**PROBLEM TO WORK ON**
Please copy out every line in the entries that includes the word "registers".

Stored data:
|---|
-- ==== Sys2Proof/Machine/RegMap.lean ====
section
/-!
DEFINITION. The register map of control space (R7, R8, R24, R436): for every block its registers, at which offset each
lies, and for every field its bits, access type and reset value, as the field ladders of the spec give them.
-/

namespace Sys2Proof.Machine

/-- The access types of R8, with the two kinds of reserved field of R9. -/
inductive Acc
  | rw | ro | w1c | w1s | rwl | rc
  /-- Reserved; must be written 0 (a 1 written is an access error, R9). -/
  | mbz
  /-- Reserved; reads 0; writes ignored. -/
  | res
  deriving DecidableEq, Repr

/-- One row of a field ladder. -/
structure Field where
  hi : Nat
  lo : Nat
  acc : Acc
  reset : Nat
  deriving DecidableEq, Repr

/-- A register, or `count` registers of one layout `stride` bytes apart. -/
structure RegRow where
  name : String
  off : Nat
  stride : Nat
  count : Nat
  fields : List Field
  deriving DecidableEq, Repr

/-- A field by its place in control space: byte offset of its register, and its bits. -/
structure Fld where
  off : Nat
  hi : Nat
  lo : Nat
  deriving DecidableEq, Repr

/-- The blocks of R24. -/
inductive Block
  | sys | pwr | clk | flt | evt | lcs | cfg | bst | tb | noc | dma | sto
  | gaf | mpu | sec | irc | gth | mrv | hbm | pci | eth
  deriving DecidableEq, Repr

/-- The registers of one PLL (R381): those of PLL5 are RWL, the others' RO; the settings are the worked case's. -/
def pllRow (k : Nat) (acc : Acc) (apply : Field) (n frac den d : Nat) : List RegRow := [
  ⟨"PLL_CFG", 0x100 + 0x20 * k, 0, 1,
    [apply, ⟨30, 30, acc, 0⟩, ⟨29, 23, .mbz, 0⟩, ⟨22, 16, acc, n⟩, ⟨15, 0, .mbz, 0⟩]⟩,
  ⟨"PLL_FRAC", 0x104 + 0x20 * k, 0, 1, [⟨31, 24, .mbz, 0⟩, ⟨23, 0, acc, frac⟩]⟩,
  ⟨"PLL_DEN", 0x108 + 0x20 * k, 0, 1, [⟨31, 24, .mbz, 0⟩, ⟨23, 0, acc, den⟩]⟩,
  ⟨"PLL_LOCK", 0x10c + 0x20 * k, 0, 1, [⟨31, 24, .mbz, 0⟩, ⟨23, 16, .rwl, 50⟩, ⟨15, 0, .rwl, 1024⟩]⟩,
  ⟨"PLL_OUT", 0x110 + 0x20 * k, 0, 1, [⟨31, 30, .mbz, 0⟩, ⟨29, 16, acc, 0⟩, ⟨15, 8, .mbz, 0⟩, ⟨7, 0, acc, d⟩]⟩]

/-- An output divider of PLL5 beyond C0. -/
def pll5Out (j d : Nat) : RegRow :=
  ⟨"PLL_OUT", 0x1b0 + 4 * j, 0, 1, [⟨31, 30, .mbz, 0⟩, ⟨29, 16, .rwl, 0⟩, ⟨15, 8, .mbz, 0⟩, ⟨7, 0, .rwl, d⟩]⟩

/-- APPLY of a PLL that the host does not program. -/
def noApply : Field := ⟨31, 31, .res, 0⟩

/-- The PLL registers (R381). PLL0 stands at the grade-2 setting; `regReset` adjusts a grade-1 part. -/
def pllRows : List RegRow :=
  pllRow 0 .ro noApply 64 0 0 8 ++ pllRow 1 .ro noApply 76 0xcccccd 0 8 ++ pllRow 2 .ro noApply 64 0 0 16 ++
  pllRow 3 .ro noApply 81 0xeb851f 0 16 ++ pllRow 4 .ro noApply 81 0xeb851f 0 4 ++
  pllRow 5 .rwl ⟨31, 31, .w1s, 0⟩ 76 4 5 20 ++ [pll5Out 1 24, pll5Out 2 40, pll5Out 3 48] ++
  pllRow 6 .ro noApply 61 0x70a3d7 0 8 ++ pllRow 7 .ro noApply 64 0 0 10

/-- The coefficient words of a marver unit's eight sets that hold two coefficients (R213). -/
def coefRows : List RegRow := (List.range 24).map fun w =>
  ⟨"COEF", 0x1000 + 4 * w, 0x80, 8, [⟨31, 0, .rw, 0⟩]⟩

def sysRows0 : List RegRow := [
  ⟨"START_STAT", 0x100, 0x0, 1, [⟨31, 28, .ro, 0⟩, ⟨27, 26, .ro, 0⟩, ⟨25, 25, .ro, 0⟩, ⟨24, 24, .ro, 0⟩, ⟨23, 20, .ro, 0⟩, ⟨19, 16, .ro, 0⟩, ⟨15, 0, .ro, 0⟩]⟩,
  ⟨"START_CTRL", 0x104, 0x0, 1, [⟨31, 31, .w1s, 0⟩, ⟨30, 17, .mbz, 0⟩, ⟨16, 16, .rw, 0⟩, ⟨15, 0, .rw, 0x3e8⟩]⟩,
  ⟨"REL_CFG", 0x108, 0x0, 1, [⟨31, 27, .mbz, 0⟩, ⟨26, 24, .rw, 0⟩, ⟨23, 16, .rw, 0x20⟩, ⟨15, 8, .mbz, 0⟩, ⟨7, 0, .rw, 2⟩]⟩,
  ⟨"REL_GAP", 0x10c, 0x0, 1, [⟨31, 16, .rw, 0x64⟩, ⟨15, 0, .rw, 0x64⟩]⟩,
  ⟨"START_TIME", 0x110, 0x0, 1, [⟨31, 0, .ro, 0⟩]⟩,
  ⟨"ID", 0x0, 0x0, 1, [⟨31, 16, .ro, 0x1312⟩, ⟨15, 8, .ro, 0xb0⟩, ⟨7, 2, .res, 0⟩, ⟨1, 0, .ro, 0⟩]⟩,
  ⟨"SERIAL_LO", 0x4, 0x0, 1, [⟨31, 0, .ro, 0⟩]⟩,
  ⟨"SERIAL_HI", 0x8, 0x0, 1, [⟨31, 0, .ro, 0⟩]⟩,
  ⟨"ACCESS_ERR_CNT", 0xc, 0x0, 1, [⟨31, 0, .rc, 0⟩]⟩,
  ⟨"LOCKED_WRITE_CNT", 0x10, 0x0, 1, [⟨31, 0, .rc, 0⟩]⟩,
  ⟨"ACCESS_ERR_REC", 0x14, 0x0, 1, [⟨31, 31, .w1c, 0⟩, ⟨30, 30, .ro, 0⟩, ⟨29, 28, .ro, 0⟩, ⟨27, 27, .ro, 0⟩, ⟨26, 26, .res, 0⟩, ⟨25, 0, .ro, 0⟩]⟩]

/-- The registers of block SYS. -/
def sysRows : List RegRow := sysRows0
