/-! ### Host completions (R261, R272) -/

/-- The read of host memory that holds a tag. -/
def State.hostRead? (s : State) (tag : Nat) : Option HostRead := s.pcie.reads.find? fun r => r.tag == tag

/-- Put what is left of a read of host memory, or free its tag. -/
def State.setRead (s : State) (r : HostRead) : State :=
  s.withPcie { s.pcie with
    reads := if r.len = 0 then s.pcie.reads.filter fun x => x.tag != r.tag
      else s.pcie.reads.map fun x => if x.tag == r.tag then r else x }

/-- Data of a read of host memory arrive, all that it waits for or the first of it; freed tags take further reads. -/
def State.hostArrives (s : State) (r : HostRead) (data : List Byte) : State :=
  let bs := data.take r.len
  let s1 := s.setRead { r with off := r.off + bs.length, addr := r.addr + bs.length, len := r.len - bs.length }
  (if bs.isEmpty then s1 else s1.land_ r.eng r.slot r.off bs).askHosts 768

/-- A read of host memory fails: its descriptor ends with DATA_ERR (R262, R272). -/
def State.hostFails (s : State) (r : HostRead) : State :=
  let s1 := s.setRead { r with len := 0 }
  (match s1.desc? r.eng r.slot with
    | some d => s1.endDesc r.eng d 2
    | none => s1).askHosts 768

/-- HOST_COMPLETION of the read with tag `tag`: data of host memory arrive, or an error status or poison ends the descriptor
(R272). A completion that no read waits for is an error of its own, one whose ECRC does not agree is dropped
where it is checked, and none is COMPLETION_TIMEOUT's. -/
def execHostCompletion (tag : Fin 768) (st : HostData) (s : State) : Answer :=
  act s fun s =>
    match s.hostRead? tag, st with
    | none, .missing => s
    | none, _ => s.aerUncor .unexpected
    | some r, .ok data => s.hostArrives r data
    | some r, .replayed data => (s.aerCor .replay).hostArrives r data
    | some r, .badEcrc data => if s.pcie.ecrc.2 then s.aerUncor .ecrc else s.hostArrives r data
    | some r, .error => s.hostFails r
    | some r, .poisoned => (s.aerUncor .poisoned).hostFails r
    | some _, .missing => s

/-- COMPLETION_TIMEOUT of a read of host memory, unless the time-out is disabled (R268, R272). -/
def execCompletionTimeout (tag : Fin 768) (s : State) : Answer :=
  act s fun s =>
    match s.hostRead? tag with
    | none => s
    | some r => if s.pcie.noTimeout then s else (s.aerUncor .timeout).hostFails r

end Sys2Proof.Machine
end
|---|
**WRITTEN ANSWER**
DEFINITION. The register map of control space (R7, R8, R24, R436): for every block its registers, at which offset each
/-- A register, or `count` registers of one layout `stride` bytes apart. -/
/-- The registers of one PLL (R381): those of PLL5 are RWL, the others' RO; the settings are the worked case's. -/
/-- The PLL registers (R381). PLL0 stands at the grade-2 setting; `regReset` adjusts a grade-1 part. -/
/-- The registers of block SYS. -/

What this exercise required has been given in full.